◆ Data
-- ==== Sys2Proof/Machine/Fetch.lean ====
section
/-! DEFINITION. From the wave in focus to the words it issues next (R33 to R36, R140 to R144, R149, R154): a pending trap, the
clause header with its checks and waits, the word or words with theirs. -/

namespace Sys2Proof.Machine

/-! ### Clauses -/

/-- Home classes (Table 3.4), numbered as the class field of a header is (Table 7.1). -/
def scalarClass : Nat := 0
def vectorClass : Nat := 1
def memoryClass : Nat := 2
def asyncClass : Nat := 3
def mixedClass : Nat := 4
def transClass : Nat := 5
def controlClass : Nat := 6

/-- The major opcode of a word (R145). -/
def majorOf (w : W32) : Nat := (w.extractLsb' 26 6).toNat

/-- The home class of a major (Table 7.7); none for an unassigned one. -/
def homeClass (major : Nat) : Option Nat :=
  if major < 0x08 ∨ major = 0x10 ∨ major = 0x11 then some scalarClass
  else if major < 0x10 ∨ major = 0x3c then some controlClass
  else if major < 0x1c ∨ major = 0x1e ∨ major = 0x1f then some vectorClass
  else if major = 0x1d then some transClass
  else if (0x20 ≤ major ∧ major ≤ 0x26) ∨ major = 0x28 ∨ major = 0x29 then some memoryClass
  else if major = 0x27 ∨ major = 0x30 ∨ major = 0x31 ∨ (0x33 ≤ major ∧ major ≤ 0x35) then some asyncClass
  else none

/-- Whether a clause's class admits a home class (R142). NOP is a control word, so a clause of class scalar does not admit it: the scalar
clauses of NOPs that R49 pads with are of class control. (DEDUCED, log 178, unsafe.) -/
def admits (cls home : Nat) : Bool :=
  cls == mixedClass || home == scalarClass || (cls != scalarClass && home == controlClass) || cls == home

/-- A clause of class scalar or control needs only the scalar slot (R33). -/
def scalarOnly (cls : Nat) : Bool := cls == scalarClass || cls == controlClass

/-- A header that Table 7.2 calls malformed, at an address of the code object. -/
def headerBad (w : Wave) (pc : W64) (h : W32) : Bool :=
  let n := headerN h
  n == 0 || headerClass h == 7 || headerD h 0 || (List.range 15).any (fun i => decide (n ≤ i) && headerD h i) ||
    decide (w.env.code.toNat + w.env.length.toNat < pc.toNat + 4 + 4 * n)

/-- A branch, CALL, JMPR, CALLR or RET, by major and cond or fn (Table 7.7). -/
def isBranch (x : W32) : Bool :=
  let m := majorOf x
  (m == 0x08 && decide ((x.extractLsb' 22 4).toNat < 5)) || (m == 0x09 && decide ((x.extractLsb' 22 4).toNat < 4)) ||
    (m == 0x0a && decide ((x.extractLsb' 2 3).toNat < 3))

/-- A word that Table 7.2 calls malformed at its place in its clause. -/
def wordBad (p : CodePos) (x : W32) : Bool :=
  let n := headerN p.header
  let last := p.index + 1 == n
  (isLong x && (last || headerD p.header (p.index + 1))) ||
    (match homeClass (majorOf x) with | some c => !admits (headerClass p.header) c | none => false) ||
    (isBranch x && !last) ||
    (majorOf x == 0x0f && decide (n < p.index + 1 + (x.extractLsb' 16 3).toNat + 1))

/-! ### Fetching -/

/-- What a fetch of one word comes to. -/
inductive Fetch where
  | word (x : W32)
  | outside
  | poison
  | fault (va : W64) (cause : BitVec 8) (level : Nat) (large : Bool)
  deriving DecidableEq, Repr

/-- A word as the core sees it (R140): memory's, or, where the core fetched it before and it has changed since, either.
(DESIGN CHOICE, log 57, safe.) -/
def seenWord (core key : Nat) (now : W32) (s : State) : State × W32 :=
  match find (s.core core).fetched key with
  | none => (s.onCore core (fun c => { c with fetched := ins c.fetched key now }), now)
  | some old =>
    if old = now then (s, now)
    else if Config.freeBit s.free then
      ({ s.onCore core (fun c => { c with fetched := ins c.fetched key now }) with free := s.free + 1 }, now)
    else ({ s with free := s.free + 1 }, old)

/-- Fetch a word of the focused wave's code object (R140); a word of its clause that it keeps is that (R215).
(DESIGN CHOICE, log 57, safe; DEDUCED, log 86, safe.) -/
def fetchWord (pc : W64) (s : State) : State × Fetch :=
  if !inCode s.w pc then (s, .outside)
  else if let some x := find s.w.kept pc.toNat then (s, .word x)
  else
    match translateBytes s (.core s.w.core) s.w.env.tag pc 4 Access.fetch with
    | (s, .inr (va, c, l, g)) => (s, .fault va c l g)
    | (s, .inl locs) =>
      if anyPoison s locs then (s, .poison)
      else
        let (s, x) := seenWord s.w.core (fetchKey s.w.env.tag pc) (BitVec.ofNat 32 (natOfBytes (readLocs s.mem locs))) s
        (s, .word x)

/-! ### What stands before a word -/

/-- What the wave in focus comes to before a word issues: the state it is left in, or the words to issue. -/
inductive Ready where
  | done (s : State)
  | words (w0 w1 : W32) (s : State)
  deriving DecidableEq, Repr

/-- A trap at a place in the code, on the words given: trinst is zero where the header or word could not be fetched, of which the
spec says nothing. Poison is met at an address. (DESIGN CHOICE, log 166, unsafe.) -/
def trapAt (cause : BitVec 8) (inst va : W64) (s : State) : Ready :=
  let s := s.onWave (fun w => { w with inst := inst })
  .done (takeTrap { trapHere s cause 0 0 with access := if cause = Cause.poison then Access.fetch else 0,
                                              va := if cause = Cause.poison then va else 0 } s)

/-- A page fault of a fetch (R140, R289): the wave stalls until it is resolved. -/
def fetchFault (va : W64) (cause : BitVec 8) (level : Nat) (large : Bool) (s : State) : Ready :=
  .done (stallOrTrap 0 Access.fetch [(64, va, cause, level, large)] s)

/-- A long-latency producer of the clause has not filled its destinations (R144). -/
def clauseOpen (s : State) (w : Wave) : Bool :=
  let first := w.a.pos.first
  w.accesses.any (fun x => first ≤ x.seq && !x.returned && (match x.op with | .portStore _ => false | _ => true)) ||
    w.producers.any (fun p => first ≤ p.seq) || w.attn.any (fun p => first ≤ p.seq) ||
    s.distaff.any (fun r => r.wave == w.key && first ≤ r.seq) ||
    s.carders.any (fun e => e.2.any (fun r => !r.round && r.wave == w.key && first ≤ r.seq)) ||
    (s.core w.core).trans.any (fun e => e.2.any (fun r => r.wave == w.key && first ≤ r.seq))

/-- Any counter that a header's W names is nonzero (R141). -/
def counterWait (w : Wave) : Bool := (List.range 8).any (fun i => (headerW w.a.pos.header).getLsbD i && w.count i != 0)

/-- The words at the wave's place in a clause, once the clause's waits let it go on (R35, R141, R143, R144).
(DEDUCED, log 18, safe.) -/
def nextWords (s : State) : Ready :=
  let p := s.w.a.pos
  if p.index = 0 && counterWait s.w then .done (s.blockFor (.counters (headerW p.header) 0))
  else if p.index = 0 && headerS p.header && s.w.speculative then .done (s.blockFor .nonspec)
  else if headerD p.header p.index && clauseOpen s s.w then .done (s.holdFor .engine)
  else
    let s := if p.index = 0 && (headerW p.header).getLsbD 3 then settleMatrix s else s
    match fetchWord p.pc s with
    | (s, .outside) => trapAt Cause.clause 0 p.pc s
    | (s, .poison) => trapAt Cause.poison 0 p.pc s
    | (s, .fault va c l g) => fetchFault va c l g s
    | (s, .word x) =>
      if wordBad p x then trapAt Cause.clause (x.setWidth 64) p.pc s
      else if !isLong x then .words x 0 (s.onWave (fun w => { w with inst := x.setWidth 64 }))
      else
        match fetchWord (p.pc + 4) s with
        | (s, .outside) => trapAt Cause.clause (x.setWidth 64) (p.pc + 4) s
        | (s, .poison) => trapAt Cause.poison (x.setWidth 64) (p.pc + 4) s
        | (s, .fault va c l g) => fetchFault va c l g s
        | (s, .word y) => .words x y (s.onWave (fun w => { w with inst := y ++ x }))

/-- The wave's team is being pre-empted (R293): it starts no clause. (DEDUCED, log 124, safe.) -/
def teamHalting (s : State) (w : Wave) : Bool := (find s.teams w.team).any (·.halting)

/-- The wave holds the scalar slot and not the vector slot. (DEDUCED, log 16, safe.) -/
def scalarHolder (s : State) (w : Wave) : Bool :=
  !w.holdsSlot s.holders w.quarterId && w.holdsSlot s.holders (scalarSlot w.quarterId)

/-- The next clause's header at its boundary, then its first word. A holder of the scalar slot gives it up before a clause
that needs the other. (DEDUCED, log 16, 124, safe.) -/
def nextClause (s : State) : Ready :=
  let pc := s.w.a.pos.pc
  if teamHalting s s.w then .done s.endRun
  else
    match fetchWord pc (s.onWave (fun w => { w with kept := [] })) with
    | (s, .outside) => trapAt Cause.clause 0 pc s
    | (s, .poison) => trapAt Cause.poison 0 pc s
    | (s, .fault va c l g) => fetchFault va c l g s
    | (s, .word h) =>
      if headerBad s.w pc h then trapAt Cause.clause (h.setWidth 64) pc s
      else if scalarHolder s s.w && !scalarOnly (headerClass h) then .done s.endRun
      else
        let place : CodePos := ⟨pc + 4, true, h, 0, Residue.none, s.w.seq⟩
        nextWords (s.onArch (fun a => { a with pos := place }))

/-- A pending trap of the wave in focus is taken once it is non-speculative; one after completion names the next word (R157).
(DEDUCED, log 43, safe.) -/
def deliverPending (t : PendTrap) (s : State) : State :=
  if s.w.speculative then s.holdFor .nonspec
  else if t.cause = Cause.barrier then deliverMisuse t s
  else deliverTrap (if t.post then { t with pc := s.w.a.pos.pc } else t) s

/-- A transcendental whose result may trap is not complete: it holds the wave's next word at issue (R258). (DEDUCED, log 43, safe.) -/
def awaitsFlags (s : State) : Bool := s.w.fte != 0 && (s.core s.w.core).trans.any (fun e => e.2.any (fun r => r.wave == s.w.key))

/-- WHAT THE WAVE IN FOCUS DOES NEXT before exec. A transaction in which a page fault has been resolved aborts (R210). -/
def prepare (s : State) : Ready :=
  match s.w.pend with
  | some t => .done (deliverPending t s)
  | none =>
    if s.w.txn.any (·.faulted) then .done (abortTxn s.focus 6#3 s)
    else if awaitsFlags s then .done (s.holdFor .engine)
    else if s.w.a.pos.inClause then nextWords s else nextClause s

/-- A wait for a register, a port or earlier words of the clause. -/
def Hold.onOperand : Hold → Bool
  | .operand _ _ => true
  | _ => false

/-- A word that would be its clause's first and is blocked on an operand ends the run (R35 case 3). A wave of a team being
pre-empted stops where it is found blocked (R293). (DEDUCED, log 18, 124, safe.) -/
def afterIssue (before after : State) : State :=
  if after.w.hold != .none && teamHalting after after.w then (after.onWave (fun w => { w with halted := true })).endRun else
  if before.w.a.pos.index = 0 && after.w.a.pos == before.w.a.pos && after.w.hold.onOperand then after.endRun else after

end Sys2Proof.Machine
end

◆ Exercise instructions
Print the first line of the records above and each line after it, exactly, through the line with "### Clauses -/".

◆ Written solution
-- ==== Sys2Proof/Machine/Fetch.lean ====
section
/-! DEFINITION. From the wave in focus to the words it issues next (R33 to R36, R140 to R144, R149, R154): a pending trap, the
clause header with its checks and waits, the word or words with theirs. -/

namespace Sys2Proof.Machine

/-! ### Clauses -/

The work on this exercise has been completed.